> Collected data

---+---

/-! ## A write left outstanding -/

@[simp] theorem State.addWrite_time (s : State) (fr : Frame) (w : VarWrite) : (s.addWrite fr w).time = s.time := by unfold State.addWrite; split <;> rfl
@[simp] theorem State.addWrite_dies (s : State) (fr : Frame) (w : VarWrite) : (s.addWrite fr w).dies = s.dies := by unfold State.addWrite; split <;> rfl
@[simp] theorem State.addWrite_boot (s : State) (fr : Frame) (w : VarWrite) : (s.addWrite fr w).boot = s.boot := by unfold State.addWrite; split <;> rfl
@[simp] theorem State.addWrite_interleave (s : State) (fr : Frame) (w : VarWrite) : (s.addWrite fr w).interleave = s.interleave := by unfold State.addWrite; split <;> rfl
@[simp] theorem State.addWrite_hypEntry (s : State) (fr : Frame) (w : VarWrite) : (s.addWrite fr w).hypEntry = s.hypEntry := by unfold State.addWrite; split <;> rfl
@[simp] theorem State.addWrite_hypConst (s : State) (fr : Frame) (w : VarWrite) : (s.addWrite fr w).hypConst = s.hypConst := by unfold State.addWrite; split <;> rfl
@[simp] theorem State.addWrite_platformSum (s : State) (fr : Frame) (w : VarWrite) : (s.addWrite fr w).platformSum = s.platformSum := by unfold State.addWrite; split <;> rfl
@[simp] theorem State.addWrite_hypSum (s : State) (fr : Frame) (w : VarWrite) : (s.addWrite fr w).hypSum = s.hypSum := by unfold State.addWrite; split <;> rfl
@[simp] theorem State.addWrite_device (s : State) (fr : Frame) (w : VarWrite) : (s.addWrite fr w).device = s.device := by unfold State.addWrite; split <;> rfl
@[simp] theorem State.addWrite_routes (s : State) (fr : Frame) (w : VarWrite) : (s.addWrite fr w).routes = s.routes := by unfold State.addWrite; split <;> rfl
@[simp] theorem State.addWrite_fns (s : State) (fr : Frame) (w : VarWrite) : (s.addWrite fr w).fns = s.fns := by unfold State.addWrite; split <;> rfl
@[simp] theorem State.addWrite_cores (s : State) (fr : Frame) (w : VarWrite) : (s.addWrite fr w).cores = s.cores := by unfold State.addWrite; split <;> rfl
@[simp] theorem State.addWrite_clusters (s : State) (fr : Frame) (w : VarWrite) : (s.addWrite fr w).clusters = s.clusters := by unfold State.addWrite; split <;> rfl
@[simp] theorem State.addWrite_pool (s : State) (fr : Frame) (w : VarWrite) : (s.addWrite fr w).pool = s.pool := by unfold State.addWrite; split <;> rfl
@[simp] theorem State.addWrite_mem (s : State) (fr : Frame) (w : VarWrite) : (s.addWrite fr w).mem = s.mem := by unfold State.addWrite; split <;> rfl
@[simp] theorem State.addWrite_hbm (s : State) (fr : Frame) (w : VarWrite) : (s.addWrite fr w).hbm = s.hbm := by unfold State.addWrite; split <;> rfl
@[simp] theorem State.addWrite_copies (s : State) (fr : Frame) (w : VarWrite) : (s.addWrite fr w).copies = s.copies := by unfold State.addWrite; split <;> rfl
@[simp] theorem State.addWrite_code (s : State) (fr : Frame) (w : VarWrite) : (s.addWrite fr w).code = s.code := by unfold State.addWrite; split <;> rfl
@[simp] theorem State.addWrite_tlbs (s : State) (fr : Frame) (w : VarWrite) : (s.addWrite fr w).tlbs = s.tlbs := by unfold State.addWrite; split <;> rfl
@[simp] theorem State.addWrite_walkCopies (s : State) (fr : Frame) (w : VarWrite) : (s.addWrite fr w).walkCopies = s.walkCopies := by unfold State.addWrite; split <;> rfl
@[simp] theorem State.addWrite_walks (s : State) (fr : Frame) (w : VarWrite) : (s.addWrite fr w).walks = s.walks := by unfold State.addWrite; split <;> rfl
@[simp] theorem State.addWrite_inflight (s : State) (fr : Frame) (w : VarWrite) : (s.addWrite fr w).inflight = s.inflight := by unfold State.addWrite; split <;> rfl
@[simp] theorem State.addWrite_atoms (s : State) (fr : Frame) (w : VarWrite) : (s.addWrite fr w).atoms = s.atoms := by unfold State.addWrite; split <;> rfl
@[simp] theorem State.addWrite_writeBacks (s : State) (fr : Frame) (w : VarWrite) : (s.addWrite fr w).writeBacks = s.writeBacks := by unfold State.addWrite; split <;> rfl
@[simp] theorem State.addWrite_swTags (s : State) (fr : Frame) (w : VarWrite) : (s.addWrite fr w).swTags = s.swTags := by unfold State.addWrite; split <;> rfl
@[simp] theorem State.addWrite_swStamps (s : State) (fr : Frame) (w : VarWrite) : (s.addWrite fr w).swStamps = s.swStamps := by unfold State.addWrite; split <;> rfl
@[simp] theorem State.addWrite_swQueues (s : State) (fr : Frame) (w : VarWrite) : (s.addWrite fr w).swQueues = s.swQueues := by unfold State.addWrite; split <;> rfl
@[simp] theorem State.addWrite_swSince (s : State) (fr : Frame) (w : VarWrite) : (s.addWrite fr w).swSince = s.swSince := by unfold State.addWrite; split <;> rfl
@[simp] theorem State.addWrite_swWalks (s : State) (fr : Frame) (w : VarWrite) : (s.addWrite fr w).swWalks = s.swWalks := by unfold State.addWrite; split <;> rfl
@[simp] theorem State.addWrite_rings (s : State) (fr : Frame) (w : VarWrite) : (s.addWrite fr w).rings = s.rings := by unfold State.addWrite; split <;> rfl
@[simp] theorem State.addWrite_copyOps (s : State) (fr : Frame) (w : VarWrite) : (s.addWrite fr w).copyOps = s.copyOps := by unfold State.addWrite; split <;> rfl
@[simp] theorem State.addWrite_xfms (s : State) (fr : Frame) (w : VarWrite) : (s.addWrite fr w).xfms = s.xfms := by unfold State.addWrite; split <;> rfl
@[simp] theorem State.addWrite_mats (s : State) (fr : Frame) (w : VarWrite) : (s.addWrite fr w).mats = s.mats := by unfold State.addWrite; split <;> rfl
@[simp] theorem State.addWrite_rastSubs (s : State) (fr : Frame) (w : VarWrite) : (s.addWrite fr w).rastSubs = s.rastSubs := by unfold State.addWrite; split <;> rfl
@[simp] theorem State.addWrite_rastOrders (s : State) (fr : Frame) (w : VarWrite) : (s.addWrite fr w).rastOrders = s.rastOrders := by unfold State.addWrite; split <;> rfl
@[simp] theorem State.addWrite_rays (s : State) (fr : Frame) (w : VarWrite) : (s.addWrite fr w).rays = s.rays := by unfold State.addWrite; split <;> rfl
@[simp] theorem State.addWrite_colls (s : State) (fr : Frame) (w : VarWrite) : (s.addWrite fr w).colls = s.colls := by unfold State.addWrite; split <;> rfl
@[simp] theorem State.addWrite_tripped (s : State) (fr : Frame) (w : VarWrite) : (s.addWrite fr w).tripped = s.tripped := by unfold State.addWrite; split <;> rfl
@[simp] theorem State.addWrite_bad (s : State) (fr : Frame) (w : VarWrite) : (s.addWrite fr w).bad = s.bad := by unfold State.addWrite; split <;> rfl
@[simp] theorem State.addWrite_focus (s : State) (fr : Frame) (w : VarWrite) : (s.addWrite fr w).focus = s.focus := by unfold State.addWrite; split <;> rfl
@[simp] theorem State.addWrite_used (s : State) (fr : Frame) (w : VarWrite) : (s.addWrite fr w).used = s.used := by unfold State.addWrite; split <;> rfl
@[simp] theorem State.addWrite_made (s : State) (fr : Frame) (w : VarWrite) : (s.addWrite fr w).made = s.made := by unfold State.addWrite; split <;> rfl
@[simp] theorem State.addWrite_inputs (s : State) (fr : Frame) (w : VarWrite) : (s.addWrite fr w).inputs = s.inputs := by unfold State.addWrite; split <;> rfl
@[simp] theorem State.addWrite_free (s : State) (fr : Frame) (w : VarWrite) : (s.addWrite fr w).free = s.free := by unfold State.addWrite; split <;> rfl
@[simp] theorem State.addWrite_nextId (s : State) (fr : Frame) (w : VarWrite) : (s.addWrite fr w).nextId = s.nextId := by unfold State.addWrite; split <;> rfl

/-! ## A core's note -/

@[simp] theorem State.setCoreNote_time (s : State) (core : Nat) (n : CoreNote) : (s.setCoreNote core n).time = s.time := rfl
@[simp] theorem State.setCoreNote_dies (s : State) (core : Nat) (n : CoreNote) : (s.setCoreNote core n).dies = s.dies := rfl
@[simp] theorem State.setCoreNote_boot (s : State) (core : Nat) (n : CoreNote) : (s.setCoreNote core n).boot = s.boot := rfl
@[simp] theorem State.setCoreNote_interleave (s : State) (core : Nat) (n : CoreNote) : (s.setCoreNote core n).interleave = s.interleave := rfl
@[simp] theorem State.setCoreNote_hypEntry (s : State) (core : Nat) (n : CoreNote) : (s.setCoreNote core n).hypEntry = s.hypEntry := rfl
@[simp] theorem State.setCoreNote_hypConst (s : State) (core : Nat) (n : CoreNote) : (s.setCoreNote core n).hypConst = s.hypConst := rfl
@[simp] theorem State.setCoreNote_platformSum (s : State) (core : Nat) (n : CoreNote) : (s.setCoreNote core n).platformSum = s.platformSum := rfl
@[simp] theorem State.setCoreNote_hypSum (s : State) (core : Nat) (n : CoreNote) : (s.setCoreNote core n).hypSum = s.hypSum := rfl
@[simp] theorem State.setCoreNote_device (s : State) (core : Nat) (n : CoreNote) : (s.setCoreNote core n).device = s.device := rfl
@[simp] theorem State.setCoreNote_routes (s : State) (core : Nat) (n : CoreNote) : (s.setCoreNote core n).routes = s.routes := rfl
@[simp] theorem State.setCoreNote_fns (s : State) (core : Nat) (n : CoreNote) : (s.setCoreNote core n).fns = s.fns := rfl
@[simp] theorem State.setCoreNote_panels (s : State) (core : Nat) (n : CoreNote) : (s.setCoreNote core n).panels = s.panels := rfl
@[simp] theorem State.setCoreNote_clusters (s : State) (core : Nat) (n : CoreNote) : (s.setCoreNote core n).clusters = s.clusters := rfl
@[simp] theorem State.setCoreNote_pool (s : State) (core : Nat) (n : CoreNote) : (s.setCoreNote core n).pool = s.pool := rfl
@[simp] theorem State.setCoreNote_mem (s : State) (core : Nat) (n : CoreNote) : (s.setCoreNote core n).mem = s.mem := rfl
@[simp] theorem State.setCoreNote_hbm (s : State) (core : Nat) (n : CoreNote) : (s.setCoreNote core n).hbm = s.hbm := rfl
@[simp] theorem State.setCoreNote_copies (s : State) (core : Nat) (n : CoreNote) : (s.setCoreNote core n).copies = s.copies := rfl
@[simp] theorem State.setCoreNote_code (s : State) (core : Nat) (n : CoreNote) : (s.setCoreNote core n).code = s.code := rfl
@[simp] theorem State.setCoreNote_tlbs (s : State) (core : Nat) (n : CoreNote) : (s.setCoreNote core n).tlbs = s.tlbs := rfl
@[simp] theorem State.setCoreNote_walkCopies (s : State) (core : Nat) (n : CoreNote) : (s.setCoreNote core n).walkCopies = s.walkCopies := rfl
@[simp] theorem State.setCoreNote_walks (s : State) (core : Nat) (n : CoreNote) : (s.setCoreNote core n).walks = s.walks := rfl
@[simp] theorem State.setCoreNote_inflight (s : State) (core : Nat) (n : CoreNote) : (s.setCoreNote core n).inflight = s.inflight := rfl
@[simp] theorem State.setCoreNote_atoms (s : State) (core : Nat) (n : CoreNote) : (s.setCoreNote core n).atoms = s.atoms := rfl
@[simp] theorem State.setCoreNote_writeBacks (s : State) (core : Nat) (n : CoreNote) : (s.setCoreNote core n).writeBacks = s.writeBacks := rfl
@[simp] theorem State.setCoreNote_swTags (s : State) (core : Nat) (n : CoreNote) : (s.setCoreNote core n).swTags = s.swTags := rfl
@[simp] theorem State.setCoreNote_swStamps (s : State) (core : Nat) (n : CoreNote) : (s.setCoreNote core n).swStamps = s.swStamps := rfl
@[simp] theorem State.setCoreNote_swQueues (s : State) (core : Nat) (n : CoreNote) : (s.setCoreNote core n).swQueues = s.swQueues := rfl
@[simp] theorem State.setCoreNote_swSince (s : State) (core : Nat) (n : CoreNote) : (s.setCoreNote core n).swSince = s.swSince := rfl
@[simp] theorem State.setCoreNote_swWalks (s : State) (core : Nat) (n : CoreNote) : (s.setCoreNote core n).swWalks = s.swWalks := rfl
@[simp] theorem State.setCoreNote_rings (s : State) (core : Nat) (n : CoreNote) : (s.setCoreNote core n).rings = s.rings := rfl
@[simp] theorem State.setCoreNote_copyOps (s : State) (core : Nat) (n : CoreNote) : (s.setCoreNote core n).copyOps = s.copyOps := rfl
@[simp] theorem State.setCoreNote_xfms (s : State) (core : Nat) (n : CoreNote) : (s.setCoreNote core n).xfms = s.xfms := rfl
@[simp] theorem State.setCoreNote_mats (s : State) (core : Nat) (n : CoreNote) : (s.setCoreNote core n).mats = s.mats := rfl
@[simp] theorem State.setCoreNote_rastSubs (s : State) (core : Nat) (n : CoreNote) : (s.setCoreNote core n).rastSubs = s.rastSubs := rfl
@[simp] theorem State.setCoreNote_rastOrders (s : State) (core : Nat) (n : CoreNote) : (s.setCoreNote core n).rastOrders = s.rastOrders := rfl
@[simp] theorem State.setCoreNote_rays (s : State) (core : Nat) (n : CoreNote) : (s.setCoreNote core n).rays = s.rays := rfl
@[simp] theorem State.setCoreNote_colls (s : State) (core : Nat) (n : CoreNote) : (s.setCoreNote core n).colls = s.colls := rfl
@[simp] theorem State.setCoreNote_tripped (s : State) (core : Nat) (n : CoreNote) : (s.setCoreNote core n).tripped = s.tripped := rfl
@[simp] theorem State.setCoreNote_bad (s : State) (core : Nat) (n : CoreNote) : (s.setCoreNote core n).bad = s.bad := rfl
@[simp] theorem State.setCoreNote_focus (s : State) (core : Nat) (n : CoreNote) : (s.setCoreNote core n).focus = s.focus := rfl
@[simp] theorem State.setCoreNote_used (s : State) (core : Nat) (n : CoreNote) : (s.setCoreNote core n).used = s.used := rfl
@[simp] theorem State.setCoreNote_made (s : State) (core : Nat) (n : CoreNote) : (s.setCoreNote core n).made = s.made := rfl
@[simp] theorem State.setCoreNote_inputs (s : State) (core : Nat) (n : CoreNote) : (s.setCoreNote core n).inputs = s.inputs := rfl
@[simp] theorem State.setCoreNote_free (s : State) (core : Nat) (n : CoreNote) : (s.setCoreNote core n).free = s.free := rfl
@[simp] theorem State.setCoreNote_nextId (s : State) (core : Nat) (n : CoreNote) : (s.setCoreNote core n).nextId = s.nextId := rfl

---+---

Write out exactly the lines that fall from the line with "s.swWalks := rfl" to the line with "s.xfms := rfl" in the records above, keeping both ends.

@[simp] theorem State.setCoreNote_swWalks (s : State) (core : Nat) (n : CoreNote) : (s.setCoreNote core n).swWalks = s.swWalks := rfl
@[simp] theorem State.setCoreNote_rings (s : State) (core : Nat) (n : CoreNote) : (s.setCoreNote core n).rings = s.rings := rfl
@[simp] theorem State.setCoreNote_copyOps (s : State) (core : Nat) (n : CoreNote) : (s.setCoreNote core n).copyOps = s.copyOps := rfl
@[simp] theorem State.setCoreNote_xfms (s : State) (core : Nat) (n : CoreNote) : (s.setCoreNote core n).xfms = s.xfms := rfl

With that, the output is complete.